TASK STATEMENT
Your answer should hold exactly the lines from the line containing "def regsBlock20 : List" through the end of the entries that follow.

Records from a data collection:
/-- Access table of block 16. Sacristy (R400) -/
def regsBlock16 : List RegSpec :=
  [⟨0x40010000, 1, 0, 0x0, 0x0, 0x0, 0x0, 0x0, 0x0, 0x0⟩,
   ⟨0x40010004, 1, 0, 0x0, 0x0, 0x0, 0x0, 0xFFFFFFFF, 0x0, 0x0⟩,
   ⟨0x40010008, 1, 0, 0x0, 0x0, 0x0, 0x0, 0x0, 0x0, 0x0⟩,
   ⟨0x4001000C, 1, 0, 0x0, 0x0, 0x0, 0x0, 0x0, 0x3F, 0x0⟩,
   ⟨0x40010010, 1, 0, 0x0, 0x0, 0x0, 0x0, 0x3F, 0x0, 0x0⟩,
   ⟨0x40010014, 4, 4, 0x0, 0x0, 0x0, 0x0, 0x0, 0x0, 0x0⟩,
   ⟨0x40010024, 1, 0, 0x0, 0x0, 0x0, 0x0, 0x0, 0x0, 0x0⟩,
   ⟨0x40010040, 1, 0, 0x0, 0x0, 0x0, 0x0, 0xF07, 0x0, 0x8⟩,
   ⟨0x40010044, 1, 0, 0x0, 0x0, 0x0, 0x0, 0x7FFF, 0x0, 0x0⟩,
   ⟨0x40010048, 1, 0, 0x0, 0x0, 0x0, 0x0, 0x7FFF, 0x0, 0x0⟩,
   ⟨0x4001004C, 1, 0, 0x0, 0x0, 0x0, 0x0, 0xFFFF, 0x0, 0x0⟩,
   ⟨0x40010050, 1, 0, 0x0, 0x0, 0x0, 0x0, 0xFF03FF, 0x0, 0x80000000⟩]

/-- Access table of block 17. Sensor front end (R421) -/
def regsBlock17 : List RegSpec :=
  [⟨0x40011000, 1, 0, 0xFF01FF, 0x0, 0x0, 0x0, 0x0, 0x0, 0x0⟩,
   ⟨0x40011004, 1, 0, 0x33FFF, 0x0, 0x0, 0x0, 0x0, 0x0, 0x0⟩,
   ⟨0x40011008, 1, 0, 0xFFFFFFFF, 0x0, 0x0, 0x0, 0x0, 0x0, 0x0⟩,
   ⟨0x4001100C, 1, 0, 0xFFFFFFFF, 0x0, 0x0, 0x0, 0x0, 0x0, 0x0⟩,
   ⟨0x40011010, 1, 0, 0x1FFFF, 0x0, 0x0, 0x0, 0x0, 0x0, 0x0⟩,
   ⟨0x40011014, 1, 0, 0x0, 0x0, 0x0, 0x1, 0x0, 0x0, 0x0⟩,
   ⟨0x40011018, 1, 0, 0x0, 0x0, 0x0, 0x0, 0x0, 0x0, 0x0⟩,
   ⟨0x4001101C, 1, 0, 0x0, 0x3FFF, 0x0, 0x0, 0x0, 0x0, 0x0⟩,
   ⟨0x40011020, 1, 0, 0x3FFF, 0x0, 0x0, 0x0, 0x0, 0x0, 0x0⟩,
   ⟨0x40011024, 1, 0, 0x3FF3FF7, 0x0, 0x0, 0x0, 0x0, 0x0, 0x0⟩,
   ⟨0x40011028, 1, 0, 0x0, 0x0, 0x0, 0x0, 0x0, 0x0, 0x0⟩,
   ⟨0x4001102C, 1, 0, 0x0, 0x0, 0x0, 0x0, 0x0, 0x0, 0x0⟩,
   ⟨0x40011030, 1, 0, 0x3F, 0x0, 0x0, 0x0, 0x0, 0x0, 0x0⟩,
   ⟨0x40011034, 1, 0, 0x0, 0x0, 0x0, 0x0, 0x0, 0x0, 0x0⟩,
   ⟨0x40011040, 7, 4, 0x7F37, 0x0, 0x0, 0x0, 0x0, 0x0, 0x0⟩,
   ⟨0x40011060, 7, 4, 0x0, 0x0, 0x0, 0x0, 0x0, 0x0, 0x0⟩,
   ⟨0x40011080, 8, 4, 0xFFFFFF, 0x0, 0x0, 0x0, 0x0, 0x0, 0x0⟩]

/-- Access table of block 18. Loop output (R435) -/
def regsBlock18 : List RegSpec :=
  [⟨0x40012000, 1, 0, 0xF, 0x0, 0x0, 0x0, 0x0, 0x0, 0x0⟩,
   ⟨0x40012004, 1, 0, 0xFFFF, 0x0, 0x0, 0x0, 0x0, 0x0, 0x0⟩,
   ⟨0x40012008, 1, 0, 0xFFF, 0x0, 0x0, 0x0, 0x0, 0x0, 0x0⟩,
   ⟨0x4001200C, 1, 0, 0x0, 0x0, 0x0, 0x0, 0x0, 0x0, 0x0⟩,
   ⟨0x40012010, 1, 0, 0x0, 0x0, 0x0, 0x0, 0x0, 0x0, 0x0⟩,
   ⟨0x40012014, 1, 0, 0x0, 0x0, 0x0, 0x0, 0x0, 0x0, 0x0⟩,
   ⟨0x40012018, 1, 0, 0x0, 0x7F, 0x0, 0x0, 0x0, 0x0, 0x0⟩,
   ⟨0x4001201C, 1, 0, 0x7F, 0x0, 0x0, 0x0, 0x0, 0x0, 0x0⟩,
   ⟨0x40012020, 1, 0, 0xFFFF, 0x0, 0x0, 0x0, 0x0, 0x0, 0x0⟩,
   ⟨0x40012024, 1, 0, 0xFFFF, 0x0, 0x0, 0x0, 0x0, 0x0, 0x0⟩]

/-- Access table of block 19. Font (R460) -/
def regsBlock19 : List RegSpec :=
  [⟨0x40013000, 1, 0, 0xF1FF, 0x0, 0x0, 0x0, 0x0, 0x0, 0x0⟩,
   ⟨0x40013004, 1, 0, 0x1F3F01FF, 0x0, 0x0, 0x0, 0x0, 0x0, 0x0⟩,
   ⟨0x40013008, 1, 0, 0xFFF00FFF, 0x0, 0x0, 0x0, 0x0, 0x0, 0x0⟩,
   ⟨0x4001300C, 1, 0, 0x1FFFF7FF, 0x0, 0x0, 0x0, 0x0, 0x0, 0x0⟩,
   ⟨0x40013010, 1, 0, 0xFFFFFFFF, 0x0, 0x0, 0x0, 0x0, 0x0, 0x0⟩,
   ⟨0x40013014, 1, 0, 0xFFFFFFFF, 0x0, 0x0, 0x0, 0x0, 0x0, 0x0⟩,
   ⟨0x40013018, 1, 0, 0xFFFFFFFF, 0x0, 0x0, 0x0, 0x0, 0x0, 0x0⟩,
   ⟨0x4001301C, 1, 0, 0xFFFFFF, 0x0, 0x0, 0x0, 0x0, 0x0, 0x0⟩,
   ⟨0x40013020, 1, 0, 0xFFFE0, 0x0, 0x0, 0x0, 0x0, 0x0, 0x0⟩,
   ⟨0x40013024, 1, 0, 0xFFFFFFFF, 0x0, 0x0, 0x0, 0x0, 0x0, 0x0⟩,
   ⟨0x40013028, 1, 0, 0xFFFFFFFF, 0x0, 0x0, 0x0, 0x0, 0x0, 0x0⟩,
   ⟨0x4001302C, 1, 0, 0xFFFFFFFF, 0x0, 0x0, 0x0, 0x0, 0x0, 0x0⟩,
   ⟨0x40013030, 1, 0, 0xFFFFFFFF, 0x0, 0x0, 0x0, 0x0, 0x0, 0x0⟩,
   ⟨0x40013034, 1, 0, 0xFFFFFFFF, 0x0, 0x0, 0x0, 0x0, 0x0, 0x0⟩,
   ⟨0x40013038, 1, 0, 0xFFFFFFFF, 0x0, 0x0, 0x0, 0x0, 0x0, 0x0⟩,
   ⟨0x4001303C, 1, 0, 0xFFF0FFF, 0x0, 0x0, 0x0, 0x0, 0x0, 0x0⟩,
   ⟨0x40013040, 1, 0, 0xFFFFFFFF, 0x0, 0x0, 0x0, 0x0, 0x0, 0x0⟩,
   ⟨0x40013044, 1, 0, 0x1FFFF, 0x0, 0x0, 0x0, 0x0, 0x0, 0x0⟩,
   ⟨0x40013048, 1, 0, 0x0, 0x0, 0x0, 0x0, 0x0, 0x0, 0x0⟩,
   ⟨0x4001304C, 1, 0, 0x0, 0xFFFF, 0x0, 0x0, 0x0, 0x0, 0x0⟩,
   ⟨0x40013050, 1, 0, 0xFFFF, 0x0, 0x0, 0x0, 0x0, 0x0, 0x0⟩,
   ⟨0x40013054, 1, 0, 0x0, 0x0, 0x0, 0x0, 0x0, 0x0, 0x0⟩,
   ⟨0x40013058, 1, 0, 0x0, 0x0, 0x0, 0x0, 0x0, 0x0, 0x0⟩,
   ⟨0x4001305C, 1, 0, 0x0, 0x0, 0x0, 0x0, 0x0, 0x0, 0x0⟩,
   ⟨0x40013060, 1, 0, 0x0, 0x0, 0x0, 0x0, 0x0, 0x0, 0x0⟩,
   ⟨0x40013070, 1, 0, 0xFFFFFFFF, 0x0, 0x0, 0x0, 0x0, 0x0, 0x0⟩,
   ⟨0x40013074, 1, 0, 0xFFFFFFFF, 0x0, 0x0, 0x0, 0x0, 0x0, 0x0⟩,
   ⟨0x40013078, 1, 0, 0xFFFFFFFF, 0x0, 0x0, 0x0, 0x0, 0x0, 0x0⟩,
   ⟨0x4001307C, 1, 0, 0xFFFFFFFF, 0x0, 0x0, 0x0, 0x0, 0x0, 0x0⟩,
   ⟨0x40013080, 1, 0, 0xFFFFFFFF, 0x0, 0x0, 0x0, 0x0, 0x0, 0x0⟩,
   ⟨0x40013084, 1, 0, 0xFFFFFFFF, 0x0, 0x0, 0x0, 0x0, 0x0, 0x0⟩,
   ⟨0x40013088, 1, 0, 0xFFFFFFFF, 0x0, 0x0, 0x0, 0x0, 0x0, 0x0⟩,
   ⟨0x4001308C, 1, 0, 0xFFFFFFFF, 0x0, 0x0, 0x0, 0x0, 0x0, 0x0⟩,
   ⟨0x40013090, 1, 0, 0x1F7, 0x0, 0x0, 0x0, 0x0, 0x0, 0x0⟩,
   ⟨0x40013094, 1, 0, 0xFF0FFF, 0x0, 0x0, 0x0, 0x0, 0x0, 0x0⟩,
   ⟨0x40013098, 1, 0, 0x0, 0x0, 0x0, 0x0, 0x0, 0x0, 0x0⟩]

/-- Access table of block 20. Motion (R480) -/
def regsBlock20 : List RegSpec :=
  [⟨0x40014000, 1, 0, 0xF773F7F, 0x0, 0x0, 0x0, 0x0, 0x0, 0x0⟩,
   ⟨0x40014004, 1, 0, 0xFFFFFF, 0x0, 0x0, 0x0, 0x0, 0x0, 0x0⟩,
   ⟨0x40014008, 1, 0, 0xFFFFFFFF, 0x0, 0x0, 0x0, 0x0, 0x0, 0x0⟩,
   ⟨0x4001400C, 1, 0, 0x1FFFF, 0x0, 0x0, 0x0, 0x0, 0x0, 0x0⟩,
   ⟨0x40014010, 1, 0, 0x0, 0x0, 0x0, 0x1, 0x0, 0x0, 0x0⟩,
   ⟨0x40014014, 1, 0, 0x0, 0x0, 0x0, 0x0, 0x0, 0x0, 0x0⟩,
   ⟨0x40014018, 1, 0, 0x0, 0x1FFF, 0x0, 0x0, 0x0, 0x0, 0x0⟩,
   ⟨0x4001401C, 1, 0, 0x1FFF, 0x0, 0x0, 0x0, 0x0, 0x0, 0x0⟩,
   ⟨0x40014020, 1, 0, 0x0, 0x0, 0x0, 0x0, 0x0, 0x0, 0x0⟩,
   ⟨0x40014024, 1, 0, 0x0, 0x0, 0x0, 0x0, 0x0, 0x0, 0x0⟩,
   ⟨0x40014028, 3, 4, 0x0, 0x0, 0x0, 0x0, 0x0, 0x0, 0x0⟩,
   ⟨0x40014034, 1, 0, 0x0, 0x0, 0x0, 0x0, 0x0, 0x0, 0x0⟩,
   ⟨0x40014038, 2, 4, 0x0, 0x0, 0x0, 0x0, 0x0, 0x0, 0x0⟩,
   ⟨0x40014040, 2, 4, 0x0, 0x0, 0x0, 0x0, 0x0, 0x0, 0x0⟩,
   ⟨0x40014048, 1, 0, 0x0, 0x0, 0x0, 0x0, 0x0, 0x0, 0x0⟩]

EXPECTED ANSWER
def regsBlock20 : List RegSpec :=
  [⟨0x40014000, 1, 0, 0xF773F7F, 0x0, 0x0, 0x0, 0x0, 0x0, 0x0⟩,
   ⟨0x40014004, 1, 0, 0xFFFFFF, 0x0, 0x0, 0x0, 0x0, 0x0, 0x0⟩,
   ⟨0x40014008, 1, 0, 0xFFFFFFFF, 0x0, 0x0, 0x0, 0x0, 0x0, 0x0⟩,
   ⟨0x4001400C, 1, 0, 0x1FFFF, 0x0, 0x0, 0x0, 0x0, 0x0, 0x0⟩,
   ⟨0x40014010, 1, 0, 0x0, 0x0, 0x0, 0x1, 0x0, 0x0, 0x0⟩,
   ⟨0x40014014, 1, 0, 0x0, 0x0, 0x0, 0x0, 0x0, 0x0, 0x0⟩,
   ⟨0x40014018, 1, 0, 0x0, 0x1FFF, 0x0, 0x0, 0x0, 0x0, 0x0⟩,
   ⟨0x4001401C, 1, 0, 0x1FFF, 0x0, 0x0, 0x0, 0x0, 0x0, 0x0⟩,
   ⟨0x40014020, 1, 0, 0x0, 0x0, 0x0, 0x0, 0x0, 0x0, 0x0⟩,
   ⟨0x40014024, 1, 0, 0x0, 0x0, 0x0, 0x0, 0x0, 0x0, 0x0⟩,
   ⟨0x40014028, 3, 4, 0x0, 0x0, 0x0, 0x0, 0x0, 0x0, 0x0⟩,
   ⟨0x40014034, 1, 0, 0x0, 0x0, 0x0, 0x0, 0x0, 0x0, 0x0⟩,
   ⟨0x40014038, 2, 4, 0x0, 0x0, 0x0, 0x0, 0x0, 0x0, 0x0⟩,
   ⟨0x40014040, 2, 4, 0x0, 0x0, 0x0, 0x0, 0x0, 0x0, 0x0⟩,
   ⟨0x40014048, 1, 0, 0x0, 0x0, 0x0, 0x0, 0x0, 0x0, 0x0⟩]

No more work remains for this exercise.